Re: PATCH: logical_work_mem and logical streaming of largein-progress transactions - Mailing list pgsql-hackers

From Amit Kapila
Subject Re: PATCH: logical_work_mem and logical streaming of largein-progress transactions
Date
Msg-id CAA4eK1J-TgA_GdcjFHs9xQv_65hE=EvBXQkGo-mhOoB23uk2jA@mail.gmail.com
Whole thread Raw
In response to Re: PATCH: logical_work_mem and logical streaming of largein-progress transactions  (Dilip Kumar <dilipbalaut@gmail.com>)
Responses Re: PATCH: logical_work_mem and logical streaming of largein-progress transactions  (Dilip Kumar <dilipbalaut@gmail.com>)
Re: PATCH: logical_work_mem and logical streaming of largein-progress transactions  (Dilip Kumar <dilipbalaut@gmail.com>)
List pgsql-hackers
On Mon, Jan 6, 2020 at 9:21 AM Dilip Kumar <dilipbalaut@gmail.com> wrote:
>
> On Sat, Jan 4, 2020 at 4:07 PM Amit Kapila <amit.kapila16@gmail.com> wrote:
> >
> >
> > It is better to merge it with the main patch for
> > "Implement-streaming-mode-in-ReorderBuffer", otherwise, it is a bit
> > difficult to review.
> Actually, we can merge 0008, 0009, 0012, 0018 to the main patch
> (0007).  Basically, if we merge all of them then we don't need to deal
> with the conflict.  I think Tomas has kept them separate so that we
> can review the solution for the schema sent.  And, I kept 0018 as a
> separate patch to avoid conflict and rebasing in 0008, 0009 and 0012.
> In the next patch set, I will merge all of them to 0007.
>

Okay, I think we can merge those patches.

> >
> > + /*
> > + * We don't expect direct calls to heap_getnext with valid
> > + * CheckXidAlive for regular tables.
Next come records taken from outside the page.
/-- `modTx` changes `tx` only. -/
@[simp] theorem modTx_frame (f : Couch → Couch) (d : Device) :
    (modTx f d).pins = d.pins ∧ (modTx f d).junction = d.junction ∧ (modTx f d).guard = d.guard ∧
    (modTx f d).clock = d.clock ∧ (modTx f d).power = d.power ∧ (modTx f d).lastF2 = d.lastF2 ∧ (modTx f d).mem = d.mem ∧
    (modTx f d).flipped = d.flipped ∧ (modTx f d).start = d.start ∧ (modTx f d).measures = d.measures ∧
    (modTx f d).ev = d.ev ∧ (modTx f d).lg = d.lg ∧ (modTx f d).ec = d.ec ∧ (modTx f d).pt = d.pt ∧ (modTx f d).gf = d.gf ∧
    (modTx f d).is_ = d.is_ ∧ (modTx f d).dg = d.dg ∧ (modTx f d).sg = d.sg ∧ (modTx f d).bat = d.bat ∧
    (modTx f d).sensorLive = d.sensorLive ∧ (modTx f d).kv = d.kv ∧ (modTx f d).cx = d.cx ∧ (modTx f d).att = d.att ∧
    (modTx f d).mb = d.mb ∧ (modTx f d).mg = d.mg ∧ (modTx f d).cd = d.cd ∧ (modTx f d).cdWin = d.cdWin ∧
    (modTx f d).cdStat = d.cdStat ∧ (modTx f d).lc = d.lc ∧ (modTx f d).db = d.db ∧ (modTx f d).jtag = d.jtag ∧
    (modTx f d).reply = d.reply ∧ (modTx f d).free = d.free := by
  repeat' constructor

/-- `modDg` changes `dg` only. -/
@[simp] theorem modDg_frame (f : DigestEngine → DigestEngine) (d : Device) :
    (modDg f d).pins = d.pins ∧ (modDg f d).junction = d.junction ∧ (modDg f d).guard = d.guard ∧
    (modDg f d).clock = d.clock ∧ (modDg f d).power = d.power ∧ (modDg f d).lastF2 = d.lastF2 ∧ (modDg f d).mem = d.mem ∧
    (modDg f d).flipped = d.flipped ∧ (modDg f d).start = d.start ∧ (modDg f d).measures = d.measures ∧
    (modDg f d).ev = d.ev ∧ (modDg f d).lg = d.lg ∧ (modDg f d).ec = d.ec ∧ (modDg f d).pt = d.pt ∧ (modDg f d).tx = d.tx ∧
    (modDg f d).gf = d.gf ∧ (modDg f d).is_ = d.is_ ∧ (modDg f d).sg = d.sg ∧ (modDg f d).bat = d.bat ∧
    (modDg f d).sensorLive = d.sensorLive ∧ (modDg f d).kv = d.kv ∧ (modDg f d).cx = d.cx ∧ (modDg f d).att = d.att ∧
    (modDg f d).mb = d.mb ∧ (modDg f d).mg = d.mg ∧ (modDg f d).cd = d.cd ∧ (modDg f d).cdWin = d.cdWin ∧
    (modDg f d).cdStat = d.cdStat ∧ (modDg f d).lc = d.lc ∧ (modDg f d).db = d.db ∧ (modDg f d).jtag = d.jtag ∧
    (modDg f d).reply = d.reply ∧ (modDg f d).free = d.free := by
  repeat' constructor

/-- `modSg` changes `sg` only. -/
@[simp] theorem modSg_frame (f : SigEngine → SigEngine) (d : Device) :
    (modSg f d).pins = d.pins ∧ (modSg f d).junction = d.junction ∧ (modSg f d).guard = d.guard ∧
    (modSg f d).clock = d.clock ∧ (modSg f d).power = d.power ∧ (modSg f d).lastF2 = d.lastF2 ∧ (modSg f d).mem = d.mem ∧
    (modSg f d).flipped = d.flipped ∧ (modSg f d).start = d.start ∧ (modSg f d).measures = d.measures ∧
    (modSg f d).ev = d.ev ∧ (modSg f d).lg = d.lg ∧ (modSg f d).ec = d.ec ∧ (modSg f d).pt = d.pt ∧ (modSg f d).tx = d.tx ∧
    (modSg f d).gf = d.gf ∧ (modSg f d).is_ = d.is_ ∧ (modSg f d).dg = d.dg ∧ (modSg f d).bat = d.bat ∧
    (modSg f d).sensorLive = d.sensorLive ∧ (modSg f d).kv = d.kv ∧ (modSg f d).cx = d.cx ∧ (modSg f d).att = d.att ∧
    (modSg f d).mb = d.mb ∧ (modSg f d).mg = d.mg ∧ (modSg f d).cd = d.cd ∧ (modSg f d).cdWin = d.cdWin ∧
    (modSg f d).cdStat = d.cdStat ∧ (modSg f d).lc = d.lc ∧ (modSg f d).db = d.db ∧ (modSg f d).jtag = d.jtag ∧
    (modSg f d).reply = d.reply ∧ (modSg f d).free = d.free := by
  repeat' constructor
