/-- `writesMayComplete` changes `mem`, `ev`, `lg`, `bat`, `free` only. -/
@[simp] theorem writesMayComplete_frame (d : Device) :
    (writesMayComplete d).pins = d.pins ∧ (writesMayComplete d).junction = d.junction ∧
    (writesMayComplete d).guard = d.guard ∧ (writesMayComplete d).clock = d.clock ∧ (writesMayComplete d).power = d.power ∧
    (writesMayComplete d).lastF2 = d.lastF2 ∧ (writesMayComplete d).flipped = d.flipped ∧
    (writesMayComplete d).start = d.start ∧ (writesMayComplete d).measures = d.measures ∧ (writesMayComplete d).ec = d.ec ∧
    (writesMayComplete d).pt = d.pt ∧ (writesMayComplete d).tx = d.tx ∧ (writesMayComplete d).gf = d.gf ∧
    (writesMayComplete d).is_ = d.is_ ∧ (writesMayComplete d).dg = d.dg ∧ (writesMayComplete d).sg = d.sg ∧
    (writesMayComplete d).sensorLive = d.sensorLive ∧ (writesMayComplete d).kv = d.kv ∧ (writesMayComplete d).cx = d.cx ∧
    (writesMayComplete d).att = d.att ∧ (writesMayComplete d).mb = d.mb ∧ (writesMayComplete d).mg = d.mg ∧
    (writesMayComplete d).cd = d.cd ∧ (writesMayComplete d).cdWin = d.cdWin ∧ (writesMayComplete d).cdStat = d.cdStat ∧
    (writesMayComplete d).lc = d.lc ∧ (writesMayComplete d).db = d.db ∧ (writesMayComplete d).jtag = d.jtag ∧
    (writesMayComplete d).reply = d.reply := by
  unfold writesMayComplete; dsimp only; (repeat' split) <;> simp

/-- `zeroRegions` changes `mem`, `flipped`, `lg`, `bat` only. -/
@[simp] theorem zeroRegions_frame (rs : List (Nat × Nat)) (d : Device) :
    (zeroRegions rs d).pins = d.pins ∧ (zeroRegions rs d).junction = d.junction ∧ (zeroRegions rs d).guard = d.guard ∧
    (zeroRegions rs d).clock = d.clock ∧ (zeroRegions rs d).power = d.power ∧ (zeroRegions rs d).lastF2 = d.lastF2 ∧
    (zeroRegions rs d).start = d.start ∧ (zeroRegions rs d).measures = d.measures ∧ (zeroRegions rs d).ev = d.ev ∧
    (zeroRegions rs d).ec = d.ec ∧ (zeroRegions rs d).pt = d.pt ∧ (zeroRegions rs d).tx = d.tx ∧
    (zeroRegions rs d).gf = d.gf ∧ (zeroRegions rs d).is_ = d.is_ ∧ (zeroRegions rs d).dg = d.dg ∧
    (zeroRegions rs d).sg = d.sg ∧ (zeroRegions rs d).sensorLive = d.sensorLive ∧ (zeroRegions rs d).kv = d.kv ∧
    (zeroRegions rs d).cx = d.cx ∧ (zeroRegions rs d).att = d.att ∧ (zeroRegions rs d).mb = d.mb ∧
    (zeroRegions rs d).mg = d.mg ∧ (zeroRegions rs d).cd = d.cd ∧ (zeroRegions rs d).cdWin = d.cdWin ∧
    (zeroRegions rs d).cdStat = d.cdStat ∧ (zeroRegions rs d).lc = d.lc ∧ (zeroRegions rs d).db = d.db ∧
    (zeroRegions rs d).jtag = d.jtag ∧ (zeroRegions rs d).reply = d.reply ∧ (zeroRegions rs d).free = d.free := by
  repeat' constructor

/-- `wipeCut` changes `mem`, `flipped`, `lg`, `bat`, `free` only. -/
@[simp] theorem wipeCut_frame (d : Device) :
    (wipeCut d).pins = d.pins ∧ (wipeCut d).junction = d.junction ∧ (wipeCut d).guard = d.guard ∧
    (wipeCut d).clock = d.clock ∧ (wipeCut d).power = d.power ∧ (wipeCut d).lastF2 = d.lastF2 ∧ (wipeCut d).start = d.start ∧
    (wipeCut d).measures = d.measures ∧ (wipeCut d).ev = d.ev ∧ (wipeCut d).ec = d.ec ∧ (wipeCut d).pt = d.pt ∧
    (wipeCut d).tx = d.tx ∧ (wipeCut d).gf = d.gf ∧ (wipeCut d).is_ = d.is_ ∧ (wipeCut d).dg = d.dg ∧ (wipeCut d).sg = d.sg ∧
    (wipeCut d).sensorLive = d.sensorLive ∧ (wipeCut d).kv = d.kv ∧ (wipeCut d).cx = d.cx ∧ (wipeCut d).att = d.att ∧
    (wipeCut d).mb = d.mb ∧ (wipeCut d).mg = d.mg ∧ (wipeCut d).cd = d.cd ∧ (wipeCut d).cdWin = d.cdWin ∧
    (wipeCut d).cdStat = d.cdStat ∧ (wipeCut d).lc = d.lc ∧ (wipeCut d).db = d.db ∧ (wipeCut d).jtag = d.jtag ∧
    (wipeCut d).reply = d.reply := by
  unfold wipeCut; dsimp only; (repeat' split) <;> simp

/-! ### MAIN is released -/

/-- `lifeDecode` changes `lc`, `bat` only. -/
@[simp] theorem lifeDecode_frame (d : Device) :
    (lifeDecode d).pins = d.pins ∧ (lifeDecode d).junction = d.junction ∧ (lifeDecode d).guard = d.guard ∧
    (lifeDecode d).clock = d.clock ∧ (lifeDecode d).power = d.power ∧ (lifeDecode d).lastF2 = d.lastF2 ∧
    (lifeDecode d).mem = d.mem ∧ (lifeDecode d).flipped = d.flipped ∧ (lifeDecode d).start = d.start ∧
    (lifeDecode d).measures = d.measures ∧ (lifeDecode d).ev = d.ev ∧ (lifeDecode d).lg = d.lg ∧
    (lifeDecode d).ec = d.ec ∧ (lifeDecode d).pt = d.pt ∧ (lifeDecode d).tx = d.tx ∧ (lifeDecode d).gf = d.gf ∧
    (lifeDecode d).is_ = d.is_ ∧ (lifeDecode d).dg = d.dg ∧ (lifeDecode d).sg = d.sg ∧
    (lifeDecode d).sensorLive = d.sensorLive ∧ (lifeDecode d).kv = d.kv ∧ (lifeDecode d).cx = d.cx ∧
    (lifeDecode d).att = d.att ∧ (lifeDecode d).mb = d.mb ∧ (lifeDecode d).mg = d.mg ∧ (lifeDecode d).cd = d.cd ∧
    (lifeDecode d).cdWin = d.cdWin ∧ (lifeDecode d).cdStat = d.cdStat ∧ (lifeDecode d).db = d.db ∧
    (lifeDecode d).jtag = d.jtag ∧ (lifeDecode d).reply = d.reply ∧ (lifeDecode d).free = d.free := by
  repeat' constructor

/-- `drawNonce` changes `lg`, `free` only. -/
@[simp] theorem drawNonce_frame (d : Device) :
    (drawNonce d).pins = d.pins ∧ (drawNonce d).junction = d.junction ∧ (drawNonce d).guard = d.guard ∧
    (drawNonce d).clock = d.clock ∧ (drawNonce d).power = d.power ∧ (drawNonce d).lastF2 = d.lastF2 ∧
    (drawNonce d).mem = d.mem ∧ (drawNonce d).flipped = d.flipped ∧ (drawNonce d).start = d.start ∧
    (drawNonce d).measures = d.measures ∧ (drawNonce d).ev = d.ev ∧ (drawNonce d).ec = d.ec ∧ (drawNonce d).pt = d.pt ∧
    (drawNonce d).tx = d.tx ∧ (drawNonce d).gf = d.gf ∧ (drawNonce d).is_ = d.is_ ∧ (drawNonce d).dg = d.dg ∧
    (drawNonce d).sg = d.sg ∧ (drawNonce d).bat = d.bat ∧ (drawNonce d).sensorLive = d.sensorLive ∧
    (drawNonce d).kv = d.kv ∧ (drawNonce d).cx = d.cx ∧ (drawNonce d).att = d.att ∧ (drawNonce d).mb = d.mb ∧
    (drawNonce d).mg = d.mg ∧ (drawNonce d).cd = d.cd ∧ (drawNonce d).cdWin = d.cdWin ∧ (drawNonce d).cdStat = d.cdStat ∧
    (drawNonce d).lc = d.lc ∧ (drawNonce d).db = d.db ∧ (drawNonce d).jtag = d.jtag ∧ (drawNonce d).reply = d.reply := by
  simp [drawNonce]

/-- `recordNote` changes `ev`, `bat`, `mg` only. -/
@[simp] theorem recordNote_frame (m : Mport) (d : Device) :
    (recordNote m d).pins = d.pins ∧ (recordNote m d).junction = d.junction ∧ (recordNote m d).guard = d.guard ∧
    (recordNote m d).clock = d.clock ∧ (recordNote m d).power = d.power ∧ (recordNote m d).lastF2 = d.lastF2 ∧
    (recordNote m d).mem = d.mem ∧ (recordNote m d).flipped = d.flipped ∧ (recordNote m d).start = d.start ∧
    (recordNote m d).measures = d.measures ∧ (recordNote m d).lg = d.lg ∧ (recordNote m d).ec = d.ec ∧
    (recordNote m d).pt = d.pt ∧ (recordNote m d).tx = d.tx ∧ (recordNote m d).gf = d.gf ∧ (recordNote m d).is_ = d.is_ ∧
    (recordNote m d).dg = d.dg ∧ (recordNote m d).sg = d.sg ∧ (recordNote m d).sensorLive = d.sensorLive ∧
    (recordNote m d).kv = d.kv ∧ (recordNote m d).cx = d.cx ∧ (recordNote m d).att = d.att ∧ (recordNote m d).mb = d.mb ∧
    (recordNote m d).cd = d.cd ∧ (recordNote m d).cdWin = d.cdWin ∧ (recordNote m d).cdStat = d.cdStat ∧
    (recordNote m d).lc = d.lc ∧ (recordNote m d).db = d.db ∧ (recordNote m d).jtag = d.jtag ∧
    (recordNote m d).reply = d.reply ∧ (recordNote m d).free = d.free := by
  unfold recordNote; split
  · simp
  · dsimp only; split <;> simp

/-- `cardNote` changes `ev`, `bat`, `free` only. -/
@[simp] theorem cardNote_frame (d : Device) :
    (cardNote d).pins = d.pins ∧ (cardNote d).junction = d.junction ∧ (cardNote d).guard = d.guard ∧
    (cardNote d).clock = d.clock ∧ (cardNote d).power = d.power ∧ (cardNote d).lastF2 = d.lastF2 ∧
    (cardNote d).mem = d.mem ∧ (cardNote d).flipped = d.flipped ∧ (cardNote d).start = d.start ∧
    (cardNote d).measures = d.measures ∧ (cardNote d).lg = d.lg ∧ (cardNote d).ec = d.ec ∧
    (cardNote d).pt = d.pt ∧ (cardNote d).tx = d.tx ∧ (cardNote d).gf = d.gf ∧ (cardNote d).is_ = d.is_ ∧
    (cardNote d).dg = d.dg ∧ (cardNote d).sg = d.sg ∧ (cardNote d).sensorLive = d.sensorLive ∧
    (cardNote d).kv = d.kv ∧ (cardNote d).cx = d.cx ∧ (cardNote d).att = d.att ∧ (cardNote d).mb = d.mb ∧
    (cardNote d).cd = d.cd ∧ (cardNote d).cdWin = d.cdWin ∧ (cardNote d).cdStat = d.cdStat ∧
    (cardNote d).lc = d.lc ∧ (cardNote d).db = d.db ∧ (cardNote d).jtag = d.jtag ∧
    (cardNote d).reply = d.reply ∧ (cardNote d).mg = d.mg := by
  simp [cardNote]

/-- `mainRelease` changes `clock`, `power`, `start`, `cx`, `lc`, `bat`, `lg`, `ev`, `mg`, `free` only. -/
@[simp] theorem mainRelease_frame (d : Device) :
    (mainRelease d).pins = d.pins ∧ (mainRelease d).junction = d.junction ∧ (mainRelease d).guard = d.guard ∧
    (mainRelease d).lastF2 = d.lastF2 ∧ (mainRelease d).mem = d.mem ∧ (mainRelease d).flipped = d.flipped ∧
    (mainRelease d).measures = d.measures ∧ (mainRelease d).ec = d.ec ∧ (mainRelease d).pt = d.pt ∧
    (mainRelease d).tx = d.tx ∧ (mainRelease d).gf = d.gf ∧ (mainRelease d).is_ = d.is_ ∧ (mainRelease d).dg = d.dg ∧
    (mainRelease d).sg = d.sg ∧ (mainRelease d).sensorLive = d.sensorLive ∧ (mainRelease d).kv = d.kv ∧
    (mainRelease d).att = d.att ∧ (mainRelease d).mb = d.mb ∧ (mainRelease d).cd = d.cd ∧ (mainRelease d).cdWin = d.cdWin ∧
    (mainRelease d).cdStat = d.cdStat ∧ (mainRelease d).db = d.db ∧ (mainRelease d).jtag = d.jtag ∧
    (mainRelease d).reply = d.reply := by
  unfold mainRelease; simp only [cardNote_frame, recordNote_frame, drawNonce_frame, lifeDecode_frame, and_self]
Track that below.
> > + */
> > + if (unlikely(TransactionIdIsValid(CheckXidAlive) &&
> > + !(IsCatalogRelation(scan->rs_base.rs_rd) ||
> > +   RelationIsUsedAsCatalogTable(scan->rs_base.rs_rd))))
> > + elog(ERROR, "improper heap_getnext call");
> >
> > Earlier, I thought we don't need to check if it is a regular table in
> > this check, but it is required because output plugins can try to do
> > that
> I did not understand that, can you give some example?
>

I think it can lead to the same problem of concurrent aborts as for
catalog scans.

> >
> > > > > 2. The commit message of this patch refers to Prepared transactions.
> > > > > I think that needs to be changed.
> > > > >
> > > > > 0006-Implement-streaming-mode-in-ReorderBuffer
> > > > > -------------------------------------------------------------------------
> >
> > Few comments on v4-0018-Review-comment-fix-and-refactoring:
> > 1.
> > + if (streaming)
> > + {
> > + /*
> > + * Set the last last of the stream as the final lsn before calling
> > + * stream stop.
> > + */
> > + txn->final_lsn = prev_lsn;
> > + rb->stream_stop(rb, txn);
> > + }
> >
> > Shouldn't we try to final_lsn as is done by Vignesh's patch [2]?
> Isn't it the same, there we are doing while serializing and here we
> are doing while streaming?  Basically, the last LSN we streamed.  Am I
> missing something?
>

No, I think you are right.

Few more comments:
--------------------------------
v4-0007-Implement-streaming-mode-in-ReorderBuffer
1.
+ReorderBufferStreamTXN(ReorderBuffer *rb, ReorderBufferTXN *txn)
{
..
+ /*
+ * TOCHECK: We have to rebuild historic snapshot to be sure it includes all
+ * information about
subtransactions, which could arrive after streaming start.
+ */
+ if (!txn->is_schema_sent)
+ snapshot_now
= ReorderBufferCopySnap(rb, txn->base_snapshot,
+ txn,
command_id);
..
}

Why are we using base snapshot here instead of the snapshot we saved
the first time streaming has happened?  And as mentioned in comments,
won't we need to consider the snapshots for subtransactions that
arrived after the last time we have streamed the changes?

2.
+ /* remember the command ID and snapshot for the streaming run */
+ txn->command_id = command_id;
+ txn-
>snapshot_now = ReorderBufferCopySnap(rb, snapshot_now,
+
  txn, command_id);

I don't see where the txn->snapshot_now is getting freed.  The
base_snapshot is freed in ReorderBufferCleanupTXN, but I don't see
this getting freed.

3.
+static void
+ReorderBufferStreamTXN(ReorderBuffer *rb, ReorderBufferTXN *txn)
{
..
+ /*
+ * If this is a subxact, we need to stream the top-level transaction
+ * instead.
+ */
+ if (txn->toptxn)
+ {
+
ReorderBufferStreamTXN(rb, txn->toptxn);
+ return;
+ }

Is it ever possible that we reach here for subtransaction, if not,
then it should be Assert rather than if condition?

4. In ReorderBufferStreamTXN(), don't we need to set some of the txn
fields like origin_id, origin_lsn as we do in ReorderBufferCommit()
especially to cover the case when it gets called due to memory
overflow (aka via ReorderBufferCheckMemoryLimit).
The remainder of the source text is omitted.